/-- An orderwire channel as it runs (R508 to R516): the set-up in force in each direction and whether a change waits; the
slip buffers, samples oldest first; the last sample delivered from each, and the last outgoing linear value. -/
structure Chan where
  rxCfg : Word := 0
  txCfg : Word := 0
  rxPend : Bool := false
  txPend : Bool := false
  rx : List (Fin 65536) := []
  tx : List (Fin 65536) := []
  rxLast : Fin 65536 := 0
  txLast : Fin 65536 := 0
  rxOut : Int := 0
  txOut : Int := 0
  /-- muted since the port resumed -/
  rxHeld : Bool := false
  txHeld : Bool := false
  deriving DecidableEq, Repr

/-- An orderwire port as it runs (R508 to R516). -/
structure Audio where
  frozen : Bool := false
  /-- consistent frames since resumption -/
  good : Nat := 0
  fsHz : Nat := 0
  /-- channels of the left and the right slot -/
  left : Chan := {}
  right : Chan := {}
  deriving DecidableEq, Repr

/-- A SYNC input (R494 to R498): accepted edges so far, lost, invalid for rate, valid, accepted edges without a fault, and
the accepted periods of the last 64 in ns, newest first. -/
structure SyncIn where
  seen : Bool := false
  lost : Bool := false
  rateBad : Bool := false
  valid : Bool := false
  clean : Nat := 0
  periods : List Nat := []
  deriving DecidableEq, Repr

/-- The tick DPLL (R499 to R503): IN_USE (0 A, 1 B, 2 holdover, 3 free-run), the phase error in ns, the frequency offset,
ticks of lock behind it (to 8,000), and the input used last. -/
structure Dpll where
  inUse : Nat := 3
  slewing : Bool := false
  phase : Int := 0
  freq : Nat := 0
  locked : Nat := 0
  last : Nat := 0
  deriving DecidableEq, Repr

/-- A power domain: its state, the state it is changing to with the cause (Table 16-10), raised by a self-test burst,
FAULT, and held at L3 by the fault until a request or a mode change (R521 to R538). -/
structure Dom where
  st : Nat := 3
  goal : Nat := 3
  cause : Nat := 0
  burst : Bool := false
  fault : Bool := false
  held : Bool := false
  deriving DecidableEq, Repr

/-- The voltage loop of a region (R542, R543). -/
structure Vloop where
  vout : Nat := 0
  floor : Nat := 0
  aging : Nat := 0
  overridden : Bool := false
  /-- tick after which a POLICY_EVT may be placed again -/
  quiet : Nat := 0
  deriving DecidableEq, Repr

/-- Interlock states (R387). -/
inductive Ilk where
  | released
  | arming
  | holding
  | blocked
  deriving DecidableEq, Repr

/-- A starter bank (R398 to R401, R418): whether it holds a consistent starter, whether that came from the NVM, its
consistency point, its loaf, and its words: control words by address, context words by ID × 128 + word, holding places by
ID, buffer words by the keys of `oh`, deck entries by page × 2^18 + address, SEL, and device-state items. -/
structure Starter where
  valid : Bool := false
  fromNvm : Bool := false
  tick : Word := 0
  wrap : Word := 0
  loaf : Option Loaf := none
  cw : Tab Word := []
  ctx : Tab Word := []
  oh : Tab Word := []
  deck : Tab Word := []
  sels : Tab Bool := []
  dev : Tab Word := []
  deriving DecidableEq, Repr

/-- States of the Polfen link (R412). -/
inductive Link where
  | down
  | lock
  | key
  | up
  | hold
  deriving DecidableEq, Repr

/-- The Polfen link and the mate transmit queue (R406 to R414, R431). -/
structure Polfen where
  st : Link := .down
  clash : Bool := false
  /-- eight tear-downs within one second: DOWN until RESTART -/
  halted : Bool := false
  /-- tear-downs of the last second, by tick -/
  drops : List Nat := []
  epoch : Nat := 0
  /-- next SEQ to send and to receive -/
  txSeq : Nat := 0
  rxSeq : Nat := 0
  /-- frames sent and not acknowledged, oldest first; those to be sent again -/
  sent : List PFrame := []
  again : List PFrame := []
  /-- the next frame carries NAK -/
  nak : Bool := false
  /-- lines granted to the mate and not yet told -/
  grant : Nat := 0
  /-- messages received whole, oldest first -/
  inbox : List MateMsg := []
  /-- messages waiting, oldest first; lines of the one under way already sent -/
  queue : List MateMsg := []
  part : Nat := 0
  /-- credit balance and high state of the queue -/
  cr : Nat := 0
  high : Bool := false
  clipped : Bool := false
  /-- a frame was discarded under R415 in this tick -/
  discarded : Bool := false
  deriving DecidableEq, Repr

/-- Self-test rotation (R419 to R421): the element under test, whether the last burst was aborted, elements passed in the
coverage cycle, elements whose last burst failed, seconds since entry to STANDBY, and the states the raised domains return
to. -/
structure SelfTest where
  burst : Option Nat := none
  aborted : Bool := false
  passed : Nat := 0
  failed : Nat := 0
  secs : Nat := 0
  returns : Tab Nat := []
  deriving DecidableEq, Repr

########

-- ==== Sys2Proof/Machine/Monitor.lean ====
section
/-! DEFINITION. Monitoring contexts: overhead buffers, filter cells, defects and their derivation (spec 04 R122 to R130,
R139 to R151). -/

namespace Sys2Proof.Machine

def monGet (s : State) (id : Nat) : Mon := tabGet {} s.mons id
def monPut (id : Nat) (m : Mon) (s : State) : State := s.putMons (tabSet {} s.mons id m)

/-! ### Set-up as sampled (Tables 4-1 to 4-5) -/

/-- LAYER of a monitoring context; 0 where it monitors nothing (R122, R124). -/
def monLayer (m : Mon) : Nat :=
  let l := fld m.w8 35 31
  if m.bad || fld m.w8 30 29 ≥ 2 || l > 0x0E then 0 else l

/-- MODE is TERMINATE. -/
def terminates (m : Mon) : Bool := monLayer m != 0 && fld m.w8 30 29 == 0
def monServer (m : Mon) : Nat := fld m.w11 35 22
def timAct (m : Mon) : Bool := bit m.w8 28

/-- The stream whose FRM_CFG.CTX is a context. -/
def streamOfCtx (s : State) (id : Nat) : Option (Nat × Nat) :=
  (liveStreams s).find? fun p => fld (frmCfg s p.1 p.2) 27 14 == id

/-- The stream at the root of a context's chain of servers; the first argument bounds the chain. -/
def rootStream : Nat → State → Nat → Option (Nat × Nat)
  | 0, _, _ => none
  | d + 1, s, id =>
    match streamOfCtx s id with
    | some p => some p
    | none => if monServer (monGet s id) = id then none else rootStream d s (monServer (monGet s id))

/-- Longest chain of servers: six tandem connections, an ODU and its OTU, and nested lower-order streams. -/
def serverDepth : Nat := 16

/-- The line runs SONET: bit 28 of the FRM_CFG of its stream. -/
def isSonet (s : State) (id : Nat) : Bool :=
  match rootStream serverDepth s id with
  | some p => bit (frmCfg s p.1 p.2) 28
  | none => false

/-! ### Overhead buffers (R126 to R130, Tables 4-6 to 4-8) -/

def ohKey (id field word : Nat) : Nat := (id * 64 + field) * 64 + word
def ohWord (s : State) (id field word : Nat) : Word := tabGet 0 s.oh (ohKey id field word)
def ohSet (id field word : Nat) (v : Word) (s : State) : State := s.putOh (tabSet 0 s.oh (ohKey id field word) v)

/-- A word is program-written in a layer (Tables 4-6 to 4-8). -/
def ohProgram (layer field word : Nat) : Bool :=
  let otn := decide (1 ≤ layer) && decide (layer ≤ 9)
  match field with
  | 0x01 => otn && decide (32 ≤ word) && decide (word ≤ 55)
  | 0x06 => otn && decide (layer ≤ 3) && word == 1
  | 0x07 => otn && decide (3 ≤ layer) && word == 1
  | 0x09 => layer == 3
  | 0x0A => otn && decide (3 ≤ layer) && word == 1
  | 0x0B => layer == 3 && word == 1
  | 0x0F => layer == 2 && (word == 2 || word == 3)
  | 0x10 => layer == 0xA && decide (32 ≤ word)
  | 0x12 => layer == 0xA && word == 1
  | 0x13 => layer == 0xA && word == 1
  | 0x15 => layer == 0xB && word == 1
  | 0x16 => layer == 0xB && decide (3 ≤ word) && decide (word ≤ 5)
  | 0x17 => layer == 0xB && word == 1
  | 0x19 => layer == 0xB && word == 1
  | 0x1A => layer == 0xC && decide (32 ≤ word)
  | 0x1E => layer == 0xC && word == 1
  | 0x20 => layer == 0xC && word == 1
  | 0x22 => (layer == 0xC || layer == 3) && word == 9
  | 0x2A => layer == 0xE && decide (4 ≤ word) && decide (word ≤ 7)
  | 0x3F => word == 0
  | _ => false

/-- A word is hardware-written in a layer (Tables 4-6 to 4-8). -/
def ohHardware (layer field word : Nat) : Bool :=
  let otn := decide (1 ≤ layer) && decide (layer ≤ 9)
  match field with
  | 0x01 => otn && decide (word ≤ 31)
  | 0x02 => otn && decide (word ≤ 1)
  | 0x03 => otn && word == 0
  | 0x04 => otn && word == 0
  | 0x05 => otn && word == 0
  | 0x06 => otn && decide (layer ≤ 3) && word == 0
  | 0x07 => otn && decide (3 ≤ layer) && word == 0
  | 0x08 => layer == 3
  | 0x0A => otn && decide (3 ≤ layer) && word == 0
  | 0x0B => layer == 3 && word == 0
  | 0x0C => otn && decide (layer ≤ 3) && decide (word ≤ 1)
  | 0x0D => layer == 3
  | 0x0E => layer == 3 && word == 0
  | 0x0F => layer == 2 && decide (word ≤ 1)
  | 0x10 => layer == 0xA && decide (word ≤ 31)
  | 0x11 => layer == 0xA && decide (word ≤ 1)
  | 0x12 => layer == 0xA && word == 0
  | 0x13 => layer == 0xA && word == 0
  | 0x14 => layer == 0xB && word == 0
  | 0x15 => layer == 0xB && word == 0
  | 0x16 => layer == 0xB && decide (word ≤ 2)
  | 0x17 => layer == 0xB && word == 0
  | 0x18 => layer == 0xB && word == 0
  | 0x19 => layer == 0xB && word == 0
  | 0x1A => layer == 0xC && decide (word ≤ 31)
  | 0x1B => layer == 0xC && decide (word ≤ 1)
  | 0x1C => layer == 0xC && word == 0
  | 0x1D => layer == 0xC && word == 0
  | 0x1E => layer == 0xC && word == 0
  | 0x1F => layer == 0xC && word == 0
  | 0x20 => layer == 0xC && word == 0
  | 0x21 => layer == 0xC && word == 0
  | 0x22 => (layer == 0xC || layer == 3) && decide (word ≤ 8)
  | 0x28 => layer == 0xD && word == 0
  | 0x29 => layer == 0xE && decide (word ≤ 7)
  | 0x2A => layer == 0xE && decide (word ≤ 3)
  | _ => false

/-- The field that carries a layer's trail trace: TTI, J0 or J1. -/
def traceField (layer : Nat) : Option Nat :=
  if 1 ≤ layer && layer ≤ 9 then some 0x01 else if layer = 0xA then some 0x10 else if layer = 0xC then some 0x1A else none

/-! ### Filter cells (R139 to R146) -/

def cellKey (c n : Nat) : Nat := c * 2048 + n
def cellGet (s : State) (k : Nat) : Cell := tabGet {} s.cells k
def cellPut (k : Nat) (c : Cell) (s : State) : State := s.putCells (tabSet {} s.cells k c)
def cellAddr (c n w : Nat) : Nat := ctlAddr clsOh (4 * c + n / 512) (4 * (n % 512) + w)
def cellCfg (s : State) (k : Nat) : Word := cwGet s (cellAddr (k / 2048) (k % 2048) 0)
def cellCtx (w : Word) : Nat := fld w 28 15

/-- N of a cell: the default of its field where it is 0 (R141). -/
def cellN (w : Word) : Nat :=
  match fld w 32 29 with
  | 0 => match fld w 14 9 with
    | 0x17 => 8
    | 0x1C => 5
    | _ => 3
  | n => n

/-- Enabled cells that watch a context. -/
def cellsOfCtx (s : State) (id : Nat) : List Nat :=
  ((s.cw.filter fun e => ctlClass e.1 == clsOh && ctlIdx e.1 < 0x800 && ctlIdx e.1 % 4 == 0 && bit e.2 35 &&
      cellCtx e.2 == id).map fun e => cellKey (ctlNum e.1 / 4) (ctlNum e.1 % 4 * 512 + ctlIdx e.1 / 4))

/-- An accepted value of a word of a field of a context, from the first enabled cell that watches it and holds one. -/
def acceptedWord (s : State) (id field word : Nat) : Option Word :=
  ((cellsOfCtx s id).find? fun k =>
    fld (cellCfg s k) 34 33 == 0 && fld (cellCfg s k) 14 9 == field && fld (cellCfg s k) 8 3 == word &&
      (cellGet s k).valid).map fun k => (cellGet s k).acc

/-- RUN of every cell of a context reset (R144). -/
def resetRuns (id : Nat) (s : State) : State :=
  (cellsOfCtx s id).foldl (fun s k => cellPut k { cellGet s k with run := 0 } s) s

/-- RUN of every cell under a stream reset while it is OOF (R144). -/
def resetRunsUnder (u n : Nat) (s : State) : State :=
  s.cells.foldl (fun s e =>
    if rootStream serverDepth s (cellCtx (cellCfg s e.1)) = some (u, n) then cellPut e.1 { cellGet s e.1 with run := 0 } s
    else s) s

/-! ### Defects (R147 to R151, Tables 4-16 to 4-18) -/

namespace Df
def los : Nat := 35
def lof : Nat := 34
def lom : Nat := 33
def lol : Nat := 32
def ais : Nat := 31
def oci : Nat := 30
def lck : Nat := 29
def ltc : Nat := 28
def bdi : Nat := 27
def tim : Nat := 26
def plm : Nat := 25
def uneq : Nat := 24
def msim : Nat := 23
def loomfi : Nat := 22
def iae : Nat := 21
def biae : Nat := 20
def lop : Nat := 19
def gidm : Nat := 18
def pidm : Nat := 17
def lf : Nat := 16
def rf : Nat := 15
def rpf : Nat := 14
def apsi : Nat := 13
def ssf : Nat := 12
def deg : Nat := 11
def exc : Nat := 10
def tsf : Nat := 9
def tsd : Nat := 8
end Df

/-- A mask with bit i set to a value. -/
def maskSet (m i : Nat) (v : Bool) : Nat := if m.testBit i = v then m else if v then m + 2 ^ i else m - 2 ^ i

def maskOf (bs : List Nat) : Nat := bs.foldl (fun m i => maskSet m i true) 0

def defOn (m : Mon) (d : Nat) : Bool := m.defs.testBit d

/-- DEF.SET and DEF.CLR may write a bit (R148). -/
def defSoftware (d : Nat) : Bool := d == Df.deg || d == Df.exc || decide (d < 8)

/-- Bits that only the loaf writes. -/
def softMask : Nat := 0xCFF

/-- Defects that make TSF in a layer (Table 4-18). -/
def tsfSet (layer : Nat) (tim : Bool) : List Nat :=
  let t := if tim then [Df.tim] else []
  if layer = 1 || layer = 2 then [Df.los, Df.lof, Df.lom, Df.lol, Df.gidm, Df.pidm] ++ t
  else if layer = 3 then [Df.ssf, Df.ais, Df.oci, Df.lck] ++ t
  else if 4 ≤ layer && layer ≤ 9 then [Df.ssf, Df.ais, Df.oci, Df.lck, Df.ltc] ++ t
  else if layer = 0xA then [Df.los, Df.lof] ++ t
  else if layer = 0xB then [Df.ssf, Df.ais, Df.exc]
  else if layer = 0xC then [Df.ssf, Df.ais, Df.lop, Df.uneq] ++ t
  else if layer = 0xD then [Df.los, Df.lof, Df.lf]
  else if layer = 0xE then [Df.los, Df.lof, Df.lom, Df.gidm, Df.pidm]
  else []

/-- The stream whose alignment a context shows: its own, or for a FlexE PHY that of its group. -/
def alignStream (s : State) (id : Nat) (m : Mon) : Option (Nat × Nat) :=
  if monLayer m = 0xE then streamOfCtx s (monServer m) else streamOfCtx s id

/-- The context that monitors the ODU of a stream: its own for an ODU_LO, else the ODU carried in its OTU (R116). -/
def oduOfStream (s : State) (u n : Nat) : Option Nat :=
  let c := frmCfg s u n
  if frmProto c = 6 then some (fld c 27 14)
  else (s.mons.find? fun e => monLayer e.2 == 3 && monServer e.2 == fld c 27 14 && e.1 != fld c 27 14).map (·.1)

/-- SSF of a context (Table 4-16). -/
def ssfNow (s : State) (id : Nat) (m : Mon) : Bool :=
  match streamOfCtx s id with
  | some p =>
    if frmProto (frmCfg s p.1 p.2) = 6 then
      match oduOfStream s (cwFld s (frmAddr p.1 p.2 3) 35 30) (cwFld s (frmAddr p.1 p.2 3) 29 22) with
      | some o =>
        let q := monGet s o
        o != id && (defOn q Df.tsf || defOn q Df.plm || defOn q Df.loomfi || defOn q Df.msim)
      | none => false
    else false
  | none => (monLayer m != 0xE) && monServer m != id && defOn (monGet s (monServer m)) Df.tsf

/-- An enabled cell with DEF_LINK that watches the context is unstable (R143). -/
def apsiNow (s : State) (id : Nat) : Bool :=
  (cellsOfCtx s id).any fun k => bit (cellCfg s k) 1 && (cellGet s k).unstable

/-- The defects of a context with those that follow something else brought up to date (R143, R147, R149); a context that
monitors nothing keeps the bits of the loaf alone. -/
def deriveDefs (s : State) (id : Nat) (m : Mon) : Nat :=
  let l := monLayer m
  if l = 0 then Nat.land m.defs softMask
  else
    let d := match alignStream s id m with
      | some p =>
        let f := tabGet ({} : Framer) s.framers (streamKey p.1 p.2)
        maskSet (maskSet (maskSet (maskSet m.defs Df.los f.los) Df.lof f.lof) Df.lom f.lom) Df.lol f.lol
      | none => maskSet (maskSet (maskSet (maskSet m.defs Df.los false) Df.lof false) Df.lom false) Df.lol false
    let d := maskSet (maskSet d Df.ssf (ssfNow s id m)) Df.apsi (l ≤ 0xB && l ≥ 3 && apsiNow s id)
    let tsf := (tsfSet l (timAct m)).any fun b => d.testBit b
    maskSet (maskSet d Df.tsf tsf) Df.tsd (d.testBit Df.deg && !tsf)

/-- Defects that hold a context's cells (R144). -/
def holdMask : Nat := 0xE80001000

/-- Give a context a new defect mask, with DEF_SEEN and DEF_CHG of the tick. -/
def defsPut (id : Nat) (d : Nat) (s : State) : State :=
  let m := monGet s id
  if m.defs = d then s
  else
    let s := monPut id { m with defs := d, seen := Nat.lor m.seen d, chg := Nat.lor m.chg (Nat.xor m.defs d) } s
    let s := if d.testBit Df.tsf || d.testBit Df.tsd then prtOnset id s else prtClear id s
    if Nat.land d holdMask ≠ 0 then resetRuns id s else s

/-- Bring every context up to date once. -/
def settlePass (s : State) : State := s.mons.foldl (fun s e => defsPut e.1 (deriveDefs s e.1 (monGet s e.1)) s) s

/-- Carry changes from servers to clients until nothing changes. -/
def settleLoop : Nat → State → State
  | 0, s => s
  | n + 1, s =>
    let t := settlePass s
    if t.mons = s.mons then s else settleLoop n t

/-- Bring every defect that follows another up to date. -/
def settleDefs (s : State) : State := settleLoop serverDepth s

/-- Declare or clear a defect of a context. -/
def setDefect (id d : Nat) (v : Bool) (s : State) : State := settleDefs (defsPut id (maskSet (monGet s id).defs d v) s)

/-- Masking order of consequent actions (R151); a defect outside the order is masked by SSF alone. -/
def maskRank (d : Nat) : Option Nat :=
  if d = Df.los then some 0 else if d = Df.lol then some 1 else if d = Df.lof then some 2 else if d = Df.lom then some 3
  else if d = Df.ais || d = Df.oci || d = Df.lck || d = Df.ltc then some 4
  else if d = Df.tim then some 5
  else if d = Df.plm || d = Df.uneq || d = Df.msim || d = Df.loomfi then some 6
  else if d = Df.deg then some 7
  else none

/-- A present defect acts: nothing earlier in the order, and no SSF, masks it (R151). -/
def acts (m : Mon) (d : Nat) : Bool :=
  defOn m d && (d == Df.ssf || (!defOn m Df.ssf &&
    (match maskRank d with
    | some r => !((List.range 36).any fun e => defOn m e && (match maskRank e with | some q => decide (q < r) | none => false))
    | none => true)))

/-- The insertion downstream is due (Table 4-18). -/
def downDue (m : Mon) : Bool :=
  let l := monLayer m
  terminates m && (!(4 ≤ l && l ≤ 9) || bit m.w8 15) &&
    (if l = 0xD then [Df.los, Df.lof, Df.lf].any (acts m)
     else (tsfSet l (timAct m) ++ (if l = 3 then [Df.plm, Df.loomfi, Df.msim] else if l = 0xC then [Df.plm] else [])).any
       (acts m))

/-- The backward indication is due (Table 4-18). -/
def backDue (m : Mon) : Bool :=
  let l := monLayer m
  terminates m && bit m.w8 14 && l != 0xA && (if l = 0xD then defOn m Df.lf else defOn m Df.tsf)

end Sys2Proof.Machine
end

########

**Task brief:**
Above is a listing; print exactly its lines from the one with "def apsi : Nat := 13" through the one with "a value. -/", and no other lines.

**Output of the task:**
def apsi : Nat := 13
def ssf : Nat := 12
def deg : Nat := 11
def exc : Nat := 10
def tsf : Nat := 9
def tsd : Nat := 8
end Df

/-- A mask with bit i set to a value. -/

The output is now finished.